Есть известная легенда о проклятии семьи Юсуповых, за переход их предка из магометанской в православную веру. Якобы, в наказание за это, во всех  последующих поколениях,  до возраста 23 лет будет доживать только один сын Юсуповых.
 
Как бы там ни было, но старший брат Феликса, Николай, действительно ввязался в  шумную любовную интригу с женой конногвардейца  графа А.Э. Мантейфеля, который 22 июня 1908 г. вызвал Николая Юсупова на дуэль, и на ней убил обольстителя своей супруги.

Князь Сергей Оболенский в своих воспоминаниях писал: «В то время в Санкт-Петербурге было три сестры, пользовавшиеся успехом в обществе; одна из них, графиня Марина Гейден … более выделялась своей красотой. Она была соблазнительна, очень популярна и большая кокетка».
После этого, брак Марины и графа Мантейфеля распался. Марина принуждена была уехать за границу, а Мантейфель в скором времени ушел из полка.
 
Интересно, что Феликс (младший)  хранил письмо, которое написала ему Марина накануне этой дуэли его брата. В нем она фактически признает, что основанием для дуэли стало ее легкомысленное поведение:
«Милый Феликс,
…Знаете, милый, что здесь все известно: наш ужин накануне свадьбы, моя переписка с Николаем, Ваш приезд в Париж, знают, что мы вместе завтракали, обедали, ходили в театр, знают, что Мама уезжала, и я оставалась одна с Вами, и все еще это так исковеркали, так преувеличили, что говорят такие мерзкие вещи, что прямо голова ходит кругом.
Мой Отец, когда я пришла к нему, прямо сказал: “Ты, наверное, думала, что все можно скрыть, да ты знаешь, что все знают все, ты ничего не можешь отрицать, только говоря правду, ты можешь остановить ложные слухи, ведь ты знаешь, что даже Государь узнал все, и я должен был ему рассказать все, что знал”. Подумайте, они рассказывают в городе, что я жила с Вашим братом, и еще другие гадкие вещи. Говорят, я опозорила моего мужа, его имя, мою семью, а Ваш брат опозорил свою семью, раз вел себя ниже всякой критики…

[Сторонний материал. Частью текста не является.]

/-! ### Doorbells (R361) -/

/-- A doorbell write is looked at only while the function is ready and not in reset (R356). -/
def State.doorbell (s : State) (f : Nat) (ok : Bool) (k : State → State) : State :=
  if ¬ s.fnReady f ∨ s.flag (Fld.HIF_FN_STAT_FLR_BUSY f) then s
  else if s.fnOpen f ∧ ok then (k s).showFn f else s.dbErr f

def State.dbCmd (s : State) (f v : Nat) : State :=
  s.doorbell f (decide (v < s.ringSize f 0)) (fun s => s.wr (Fld.HIF_FN_CMD_PTR_TAIL f) v)

/-- A head lies from the head in force forward to the module's tail. -/
def headOk (n head tail v : Nat) : Bool := decide (v < n) && decide (ringUsed n head v ≤ ringUsed n head tail)

def State.dbCpl (s : State) (f v : Nat) : State :=
  s.doorbell f (headOk (s.ringSize f 1) (s.rd (Fld.HIF_FN_CPL_PTR_HEAD f)) (s.rd (Fld.HIF_FN_CPL_PTR_TAIL f)) v)
    (fun s => s.wr (Fld.HIF_FN_CPL_PTR_HEAD f) v)

def State.dbEvt (s : State) (f v : Nat) : State :=
  s.doorbell f (headOk (s.ringSize f 2) (s.rd (Fld.HIF_FN_EVT_PTR_HEAD f)) (s.rd (Fld.HIF_FN_EVT_PTR_TAIL f)) v)
    (fun s => s.wr (Fld.HIF_FN_EVT_PTR_HEAD f) v)

/-- The bulk ring belongs to level 2 and up (R358). -/
def State.dbBlk (s : State) (f v : Nat) : State :=
  s.doorbell f (decide (v < s.ringSize f 3) && decide (2 ≤ s.rd (Fld.HIF_FN_STAT_LEVEL f)))
    (fun s => s.wr (Fld.HIF_FN_BLK_PTR_TAIL f) v)

def execHifDbCmd (fn : Fin 256) (value : Reg32) (s : State) : Host.Outcome State Fault Refusal := .next (s.dbCmd fn.val value.toNat)
def execHifDbCpl (fn : Fin 256) (value : Reg32) (s : State) : Host.Outcome State Fault Refusal := .next (s.dbCpl fn.val value.toNat)
def execHifDbEvt (fn : Fin 256) (value : Reg32) (s : State) : Host.Outcome State Fault Refusal := .next (s.dbEvt fn.val value.toNat)
def execHifDbBlk (fn : Fin 256) (value : Reg32) (s : State) : Host.Outcome State Fault Refusal := .next (s.dbBlk fn.val value.toNat)

/-- A read of host memory was not answered within the completion timeout (R376, R380). -/
def State.cto (s : State) (f : Nat) : State := s.bump (Fld.HIF_PORT_CNT_CTO_CNT (f / 128))

/-- SHADOW_TAIL_POLL at level 3: a valid value counts as a write of HIF_DB_CMD, an invalid one sets DB_ERR, and a failed read sets ERROR
with cause 6. While the port has 256 reads outstanding the poll waits (R351). -/
def execShadowTailPoll (fn : Fin 256) (tail : TailRead) (s : State) : Host.Outcome State Fault Refusal :=
  let f := fn.val
  .next (if s.fnOpen f ∧ s.rd (Fld.HIF_FN_STAT_LEVEL f) = 3 ∧ s.tagFree f then
    match tail with
    | .error => s.fnError f 6
    | .timeout => (s.cto f).fnError f 6
    | .tail v => s.dbCmd f (v.toNat % 65536)
  else s)
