-- ==== Sys2Proof/Machine/RegWrite.lean ====
section
/-! DEFINITION. Writes of set-up registers (R8, R9, R21 to R24, R26, R556): the one table of registers, the locks, what each
chapter refuses beyond a field's range, and what a write does beside its fields. REGISTER_WRITE and CFG_WRITE use it. -/

namespace Sys2Proof.Machine

/-! ### Flags and locks of the blocks -/

/-- The invalid-write flag of a block (R9); the safety island has none. -/
def invalidFlag (blk : Nat) : Option Field :=
  [some Fld.SPK_GSTAT_INVALID_WR, some Fld.VLY_STAT_INVALID_WR, some Fld.CE_GSTAT_INVALID_WR, some Fld.ADC_GSTAT_INVALID_WR,
   some Fld.LPW_BLK_EVT_INVALID_WR, none, some Fld.TBS_EVT_INVALID_WR, some Fld.STP_EVT_INVALID_WR, some Fld.HIF_GSTAT_INVALID_WR,
   some Fld.SEC_EVT_INVALID_WR, some Fld.FUS_STAT_INVALID_WR, some Fld.TND_EVT_INVALID_WR, some Fld.RST_STAT_INVALID_WR,
   some Fld.HKP_SVC_EVT_INVALID_WR, some Fld.REC_EVT_INVALID_WR, some Fld.SCH_EVT_INVALID_WR, some Fld.IRQ_EVT_INVALID_WR,
   some Fld.QOS_STAT_INVALID_WR, some Fld.MEM_EVT_INVALID_WR].getD blk none

/-- Lock bit and lock-violation flag of a block that has them (R8, R556). -/
def lockOf (blk : Nat) : Option (Field × Field) :=
  if blk = 12 then some (Fld.RST_CFG_LOCK, Fld.RST_STAT_LOCK_VIOL)
  else if blk = 4 then some (Fld.LPW_LOCK_LOCK, Fld.LPW_LOCK_LOCK_VIOL)
  else if blk = 11 then some (Fld.TND_CTL_LOCK, Fld.TND_EVT_LOCK_VIOL)
  else if blk = 7 then some (Fld.STP_LOCK_LOCK, Fld.STP_EVT_LOCK_VIOL)
  else none

/-- A write to the block is refused. -/
def State.refuse (s : State) (blk : Nat) (detail : Nat := 0) : State :=
  match invalidFlag blk with
  | some f => s.raise f detail
  | none => s

/-! ### The fields of a register (R8, R9, R556) -/

/-- The value a register word carries for a field. -/
def Field.part (f : Field) (v : Nat) : Nat := v / 2 ^ f.lsb % 2 ^ f.width

/-- Every written field carries a value the manual defines. -/
def RegDef.valuesOk (d : RegDef) (i j v : Nat) : Bool :=
  d.fields.all (fun fd =>
    match fd.acc with
    | .rw => decide (fd.lo ≤ (fd.fld i j).part v ∧ (fd.fld i j).part v ≤ fd.hi)
    | .rwl => decide (fd.lo ≤ (fd.fld i j).part v ∧ (fd.fld i j).part v ≤ fd.hi)
    | .rws => decide (fd.lo ≤ (fd.fld i j).part v ∧ (fd.fld i j).part v ≤ fd.hi)
    | _ => true)

/-- One field takes a write by its access code. W1S and WO fields act, and what they do is stated with their register. -/
def State.putField (s : State) (acc : Access) (f : Field) (v : Nat) (locked : Bool) : State :=
  match acc with
  | .ro => s
  | .rw => s.wr f (f.part v)
  | .rws => s.wr f (f.part v)
  | .rwl => if locked then s else s.wr f (f.part v)
  | .w1c => s.wr f (s.rd f - (s.rd f &&& f.part v))
  | .w1s => s
  | .wo => s

/-- The write would change an RWL field (R556). -/
def State.violates (s : State) (d : RegDef) (i j v : Nat) : Bool :=
  d.fields.any (fun fd => fd.acc == .rwl && (fd.fld i j).part v != s.rd (fd.fld i j))

/-- Every field takes the write. -/
def State.putFields (s : State) (d : RegDef) (i j v : Nat) (locked : Bool) : State :=
  d.fields.foldl (fun (s : State) fd => s.putField fd.acc (fd.fld i j) v locked) s

/-- The block is locked, or this very write sets its lock bit (R8). -/
def State.locked (s : State) (d : RegDef) (blk v : Nat) : Bool :=
  match lockOf blk with
  | some (l, _) => s.flag l || (l.addr == d.base && bitOf v l.lsb)
  | none => false

/-! ### What a write may not leave (R9 and the chapters named) -/

/-- A signed 16-bit comparator limit pair of channel `k` (R314): LO at most HI, and room for the hysteresis with SENSE 0. -/
def cmpRangeOk (lo hi hyst : Nat) (sense : Bool) : Bool :=
  decide (sint16 lo ≤ sint16 hi) && (sense || decide (2 * (hyst : Int) ≤ sint16 hi - sint16 lo))

/-- KIND and VALUE of a trigger generator agree (R320). -/
def tgOk (kind value : Nat) : Bool :=
  if kind = 1 then decide (value ≤ 79999) else if kind = 2 then decide (160 ≤ value) else true

/-- Margin thresholds (R540). -/
def State.cadenceOk (s : State) : Bool :=
  let r := s.rd Fld.HKP_CAD_CFG_K_RAIL
  decide (s.rd Fld.HKP_CAD_CFG_K_SHED < r ∧ s.rd Fld.HKP_CAD_CFG_K_YIELD < s.rd Fld.HKP_CAD_CFG_K_SHED
    ∧ 256 ≤ s.rd Fld.HKP_CAD_CFG_K_YIELD ∧ r + s.rd Fld.HKP_CAD_CFG_HYST < s.rd Fld.HKP_CAD_CFG2_K_LOWER)

/-- Extract `j` of engine `i` lies in 0x2400 to 0x7FFF and on an 8-byte boundary (R226). -/
def State.extractOk (s : State) (i j : Nat) : Bool :=
  let d := s.rd (Fld.CE_EXT_DST_DST i j)
  let n := s.rd (Fld.CE_EXT_LEN_LEN i j)
  decide (s.rd (Fld.CE_EXT_SRC_SRC i j) % 8 = 0) && (n == 0 || decide (0x2400 ≤ d ∧ d + n ≤ 0x8000))
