-- ==== Sys2Proof/Machine/Dispatch.lean ====
section
/-! DEFINITION. The meaning of every command: one direct call per constructor of `Instr`. -/

namespace Sys2Proof.Machine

Мой муж приедет через неделю сюда, его родные тоже, полк принимает большое участие, будет подбивать на дуэль, и кончится очень плохо. Все офицеры знают про ресторан, возмущены Николаем и твердят, что здесь затрагивается честь полка и т. д.
Меня на днях выселяют из Петербурга, ради Бога устройте так, чтобы Ваш брат тоже здесь не появлялся, тогда злые языки успокоятся, и к осени все позабудется.
Пожалуйста, разорвите мое письмо и не говорите, что я Вам писала, т. к., в общем, я не имею права к Вам писать, и если это узнают, будут лишние неприятности, а их и так много. Напишите непременно и поскорее. Всего хорошего.
Марина».

В общем, «нет дыма без огня», и, скорее всего, Николай Юсупов вполне заслуженно нарвался на эту дуэль с бравым конногвардейцем.

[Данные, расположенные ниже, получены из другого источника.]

/-- SERVE_ASSEMBLY_START (R29, R124 to R128, R165, R175, R200, R288, R328). -/
def Obligations.ServeAssembly : Prop :=
  ∀ (s : State) (e : Fin 32) (n : Fin 128) (a : Fin 48) (c : Fin 16384),
    (s.started = false ∨ s.seqr.phase ≠ 1 ∨ s.nowTick < s.time.boundaryTick + s.timeline.a → exec .serveAssemblyStart s = .next s) ∧
    (s.started = true → s.seqr.phase = 1 → s.time.boundaryTick + s.timeline.a ≤ s.nowTick → ∃ t, exec .serveAssemblyStart s = .next t ∧ t.seqr = { s.seqr with phase := 2 } ∧
      (s.dueWindow e = true → ((s.eng e).ended = false ∨ (s.eng e).held = true) →
        (t.eng e).running = false ∧ (t.eng e).hnd = false ∧ (t.eng e).waitC = false ∧ (t.eng e).prog = none ∧ (t.eng e).held = true ∧
        (t.eng e).ended = true ∧ (t.eng e).committed = (s.eng e).committed ∧ (t.eng e).dmem = (s.eng e).dmem ∧
        ((s.eng e).ended = false → t.rd (Fld.CE_EVT_OVERRUN e) = 1 ∧ t.rd (Fld.CE_DLSTAT_LAST_END e) = 0x1FFFF)) ∧
      (s.dueWindow e = false ∨ ((s.eng e).ended = true ∧ (s.eng e).held = false) → t.eng e = s.eng e) ∧
      (let req := BitVec.ofNat 8 (s.rd Fld.LPW_BLK_REL_REL) &&& ~~~s.c0.releasing &&& BitVec.ofNat 8 (s.rd Fld.LPW_BLK_STAT_BLOCKED)
       t.c0.releasing = s.c0.releasing ||| (req &&& ~~~s.liveMask) ∧ t.rd Fld.LPW_BLK_REL_REL = t.c0.releasing.toNat ∧
       (req &&& s.liveMask ≠ 0 → t.rd Fld.LPW_BLK_EVT_REL_REFUSED = 1)) ∧
      t.rd Fld.LPW_BLK_STAT_BLOCKED = s.rd Fld.LPW_BLK_STAT_BLOCKED ∧
      (∀ x, (t.spoke n).next = some x → (s.spokeState n = .serving ∨ s.spokeState n = .probing ∨ (s.standby = true ∧ s.spokeState n = .listening ∧
          0 < s.rd (Fld.SPK_STAT_ADMITTED n))) ∧ (s.standby = true → x.preq = [] ∧ x.mgmt = []) ∧ x.volley = s.volley + 1 ∧ x.sidRef = s.seqr.sidRef ∧
        x.preq.length ≤ 96 ∧ x.mgmt.length ≤ 8 ∧ ((x.preq.map (·.slot)).dedup).length = x.preq.length ∧
        (x.preq ≠ [] ∨ x.mgmt ≠ [] → x.length ≤ 1720) ∧
        x.blkMask &&& ~~~(BitVec.ofNat 8 (s.rd Fld.LPW_BLK_STAT_BLOCKED)) = 0 ∧ x.blkMask &&& t.c0.releasing = 0 ∧
        (∀ r ∈ x.arms, r.edges.length ≤ 4 ∧ ∀ i : Fin 3, i.val + 1 < r.edges.length →
          ((r.edges.map (fun d => d.time.toNat)).getD i.val 0) + 160 ≤ (r.edges.map (fun d => d.time.toNat)).getD (i.val + 1) 0)) ∧
      (s.serveNext n = false → (t.spoke n).next = none ∧ (t.spoke n).items = (s.spoke n).items) ∧
      ((t.spoke n).items.filter (fun i => match i with | .mgmt _ => true | .req _ => false)).Sublist (s.spoke n).items ∧
      (s.inForce (Fld.VLY_ARMCFG_ENABLE a) = 0 → (t.arm a).rot = (s.arm a).rot ∧ (t.arm a).countNow = (s.arm a).countNow ∧
        t.rd (Fld.VLY_ARMCNT_EDGE_CNT a) = s.rd (Fld.VLY_ARMCNT_EDGE_CNT a)) ∧
      ((s.cell c).member = none → (s.cell c).newMember = none → (t.cell c).belief = (s.cell c).belief) ∧
      (s.tndState = 4 → s.flag Fld.TND_STAT_LINK_UP = true → ∃ f, t.tnd.shadowSent = some f ∧ f.volley = s.volley) ∧
      t.flash = s.flash ∧ t.image = s.image ∧ t.rd Fld.VLY_NOW_VOLLEY = s.rd Fld.VLY_NOW_VOLLEY)

/-- ENGINE_ECC_SCRUB (R190, R215), CE_ENABLE (R213, R219), CE_ARMOWN_WRITE (R186, R220), MIGRATION_START, MIGRATION_COPIED,
MIGRATION_ABORT (R218), CE_HOST_FENCE (R225), CE_CNT_CLR, DLMAX_CLR. -/
def Obligations.EngineControl : Prop :=
  ∀ (s : State) (u : Core) (e f : Fin 32),
    let g := s.eng e
    (∀ (instr : Bool) (a : Fin 32768),
      (∃ t, exec (.engineEccScrub e instr a true) s = .next t ∧
        t.rd (Fld.CE_ECC_CORR e) = min (s.rd (Fld.CE_ECC_CORR e) + 1) (2 ^ (Fld.CE_ECC_CORR e).width - 1) ∧
        (t.eng e) = { g with corrAt := (t.eng e).corrAt } ∧ OnlyRegs [Fld.CE_ECC_CORR e] s { t with engines := s.engines } ∧
        MapBut Engine.reset [e.val] s.engines t.engines) ∧
      (∃ t, exec (.engineEccScrub e false a false) s = .next t ∧ (t.eng e).mem a = 0 ∧ (∀ b : Nat, b < 32768 → b ≠ a.val → (t.eng e).mem b = g.mem b) ∧
        t.rd (Fld.CE_EVT_UECC_D e) = 1 ∧ bitOf (t.rd Fld.TND_CAUSE_LIVE) 1 = true ∧ (t.eng e).imem = g.imem ∧
        (s.executing e = true → (t.eng e).hnd = false ∧ (t.eng e).prog = none) ∧ (s.executing e = false → (t.eng e).pc = g.pc ∧ (t.eng e).ended = g.ended) ∧
        MapBut Engine.reset (e.val :: (g.mig.map (·.1)).toList) s.engines t.engines) ∧
      (∃ t, exec (.engineEccScrub e true a false) s = .next t ∧ FMap.get 0 (t.eng e).imem (a.val % 16384) = 0 ∧
        MapBut 0 [a.val % 16384] g.imem (t.eng e).imem ∧ (t.eng e).fenceWant = some (g.fenceWant.getD 3) ∧ t.rd (Fld.CE_EVT_UECC_I e) = 1 ∧
        bitOf (t.rd Fld.TND_CAUSE_LIVE) 1 = true ∧ (t.eng e).dmem = g.dmem ∧ (s.executing e = true → (t.eng e).hnd = false ∧ (t.eng e).prog = none) ∧
        MapBut Engine.reset [e.val] s.engines t.engines)) ∧
    (mayWrite u 2 = true →
      (∀ on : Bool, s.engBelow e = 3 ∨ s.engBelow e = 4 → ∃ t, exec (.ceEnable u e on) s = .next t ∧
        t.rd Fld.CE_GSTAT_INVALID_WR = 1 ∧ OnlyLogged [Fld.CE_GSTAT_INVALID_WR] s t) ∧
      (s.engBelow e ≠ 3 → s.engBelow e ≠ 4 →
        (g.container = none → ∃ t, exec (.ceEnable u e true) s = .next t ∧ t.rd Fld.CE_GSTAT_INVALID_WR = 1 ∧ OnlyLogged [Fld.CE_GSTAT_INVALID_WR] s t) ∧
        (g.container ≠ none → (s.enabling e).demandFits (s.demand e) = true → ∃ t, exec (.ceEnable u e true) s = .next t ∧ t.rd (Fld.CE_CFG_ENABLE e) = 1 ∧
          (t.eng e) = { g with enable := if s.engBelow e = 1 then some true else none } ∧ RegsBut [Fld.CE_CFG_ENABLE e] s t ∧
          MapBut Engine.reset [e.val] s.engines t.engines ∧ t = { s with regs := t.regs, engines := t.engines }) ∧
        (g.container ≠ none → (s.enabling e).demandFits (s.demand e) = false → ∃ t, exec (.ceEnable u e true) s = .next t ∧ t.rd Fld.VLY_STAT_NOFIT = 1 ∧
          OnlyLogged [Fld.VLY_STAT_NOFIT, Fld.QOS_STAT_NOFIT, Fld.TND_EVT_NOFIT] s t) ∧
        (∃ t, exec (.ceEnable u e false) s = .next t ∧ t.rd (Fld.CE_CFG_ENABLE e) = 0 ∧
          (t.eng e) = { g with enable := if s.engBelow e = 2 then some false else none } ∧ RegsBut [Fld.CE_CFG_ENABLE e] s t ∧
          MapBut Engine.reset [e.val] s.engines t.engines ∧ t = { s with regs := t.regs, engines := t.engines })) ∧
      (∀ v : Reg32,
        (s.ownRefused e v.toNat = true → ∃ t, exec (.ceArmownWrite u e v) s = .next t ∧ t.rd Fld.CE_GSTAT_INVALID_WR = 1 ∧
          OnlyLogged [Fld.CE_GSTAT_INVALID_WR] s t) ∧
        ((∃ a : Fin 4, 48 ≤ v.toNat / 2 ^ (8 * a.val) % 64) → s.ownRefused e v.toNat = true) ∧
        (s.ownRefused e v.toNat = false → ∃ t, exec (.ceArmownWrite u e v) s = .next t ∧ t.seqr.staged = true ∧ t.force = s.force ∧
          ownSlots t.regs e = [(0, v.getLsbD 7, v.toNat % 64), (1, v.getLsbD 15, v.toNat / 256 % 64), (2, v.getLsbD 23, v.toNat / 65536 % 64),
            (3, v.getLsbD 31, v.toNat / 16777216 % 64)] ∧
          (f ≠ e → ownSlots t.regs f = ownSlots s.regs f) ∧ t = { s with regs := t.regs, seqr := { s.seqr with staged := true } })) ∧
      (∀ copy : Bool,
        (s.engState e ≠ 2 ∨ f = e ∨ s.engState f ≠ (if copy then 0 else 1) → ∃ t, exec (.migrationStart u e f copy) s = .next t ∧
          t.rd (Fld.CE_EVT_MIG_FAIL e) = 1 ∧ t.rd (Fld.CE_MIG_TARGET e) = f.val ∧ t.engines = s.engines ∧
          OnlyLogged [Fld.CE_MIG_TARGET e, Fld.CE_MIG_COPY e, Fld.CE_EVT_MIG_FAIL e] s t) ∧
        (s.engState e = 2 → f ≠ e → s.engState f = (if copy then 0 else 1) → ∀ c, (s.eng (if copy then e else f)).container = some c →
          (copy = false → ∀ x ∈ s.ownsNow e, x.1 < c.armsMax) →
          let w := s.wrs [(Fld.CE_MIG_TARGET e, f.val), (Fld.CE_MIG_COPY e, if copy then 1 else 0)]
          let fits := w.admits (fun v => v.migrating e f copy c)
          (fits = true → ∃ t, exec (.migrationStart u e f copy) s = .next t ∧ t.rd (Fld.CE_MIG_TARGET e) = f.val ∧ t.flag (Fld.CE_MIG_COPY e) = copy ∧
            t.engState e = 3 ∧ t.engState f = 4 ∧ (t.eng f).container = some c ∧ t.eng e = { g with mig := some (f.val, copy) } ∧
            (copy = true → t.rd (Fld.CE_MIG_COPYING e) = 1 ∧ (t.eng f).dmem = []) ∧
            (copy = false → t.rd (Fld.CE_MIG_COPIED e) = 1 ∧ t.eng f = s.eng f) ∧ MapBut Engine.reset [e.val, f.val] s.engines t.engines) ∧
          (fits = false → ∃ t, exec (.migrationStart u e f copy) s = .next t ∧ t.rd (Fld.CE_MIG_TARGET e) = f.val ∧
            t.rd (Fld.CE_EVT_MIG_FAIL e) = 1 ∧ t.rd Fld.VLY_STAT_NOFIT = 1 ∧ t.engines = s.engines))) ∧
      (g.mig = none → exec (.migrationAbort u e) s = .next s) ∧
      (∀ m, g.mig = some m → s.engState e ≠ 6 → m.1 ≠ e.val → s.engState m.1 ≠ 6 → m.1 < 32 → ∃ t, exec (.migrationAbort u e) s = .next t ∧
        t.engState e = 2 ∧ t.engState m.1 = (if m.2 = true then 0 else 1) ∧ (m.2 = true → (t.eng m.1).dmem = [] ∧ (t.eng m.1).imem = []) ∧
        t.rd (Fld.CE_EVT_MIG_FAIL e) = 1 ∧ t.rd (Fld.CE_MIG_COPIED e) = 0 ∧ t.rd (Fld.CE_MIG_COPYING e) = 0 ∧
        t.eng e = { g with mig := none, autoMig := false } ∧ MapBut Engine.reset [e.val, m.1] s.engines t.engines ∧ t.force = s.force) ∧
      (∀ on : Bool, ∃ t, exec (.ceHostFence u e on) s = .next t ∧ t.flag (Fld.CE_CTL_FENCE e) = on ∧ OnlyRegs [Fld.CE_CTL_FENCE e] s t) ∧
      (∃ t, exec (.ceCntClr u e) s = .next t ∧ t.rd (Fld.CE_CNT_OVR_CNT e) = 0 ∧ t.rd (Fld.CE_RUN_RUN_MAX e) = 0 ∧ t.rd (Fld.CE_ECC_CORR e) = 0 ∧
        OnlyRegs [Fld.CE_CNT_OVR_CNT e, Fld.CE_RUN_RUN_MAX e, Fld.CE_ECC_CORR e] s t) ∧
      (∃ t, exec (.dlmaxClr u e) s = .next t ∧ t.rd (Fld.CE_DLMAX_MAX_END e) = 0 ∧ OnlyRegs [Fld.CE_DLMAX_MAX_END e] s t)) ∧
    (∀ m, g.mig = some m → m.2 = true → ∃ t, exec (.migrationCopied e) s = .next t ∧
      (t.eng m.1).dmem = g.dmem ∧ t.rd (Fld.CE_MIG_COPYING e) = 0 ∧ t.rd (Fld.CE_MIG_COPIED e) = 1 ∧
      RegsBut [Fld.CE_MIG_COPYING e, Fld.CE_MIG_COPIED e] s t ∧ MapBut Engine.reset [m.1] s.engines t.engines ∧
      t = { s with regs := t.regs, engines := t.engines }) ∧
    (g.mig.any (·.2) = false → exec (.migrationCopied e) s = .next s)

Вот так Феликс Юсупов и стал наследником огромного состояния своей семьи и одним из самых богатых людей Российской Империи…

Мать Феликса, княгиня Зинаида Николаевна Юсупова (1861–1939) была последней из потомков знаменитого татарского рода. Им принадлежали несметные богатства.
В начале ХХ века Юсуповы стали одними из самых богатых землевладельцев в России (250 тысяч десятин земли). Имели собственных 17 имений в различных губерниях, 5 заводов, в том числе сахарные, лесопильные и кирпичные, Должанский антрацитовый рудник в Донбассе, 8 доходных домов, несколько исторических дворцов-музеев – в Санкт-Петербурге, Москве, Царском Селе, в имении Архангельское под Москвой, в Кореизе (Крым).
В 1914 г. ожидалось дохода со всего семейного имущества около 1,5 млн рублей. И сверх того у сына личный доход составлял около 180 тыс. рублей. Капиталы семьи хранились в банках России, Франции и Швейцарии.

Отметим, что Феликс Феликсович Юсупов-младший приходился племянником председателю IV Государственной Думы М.В. Родзянко.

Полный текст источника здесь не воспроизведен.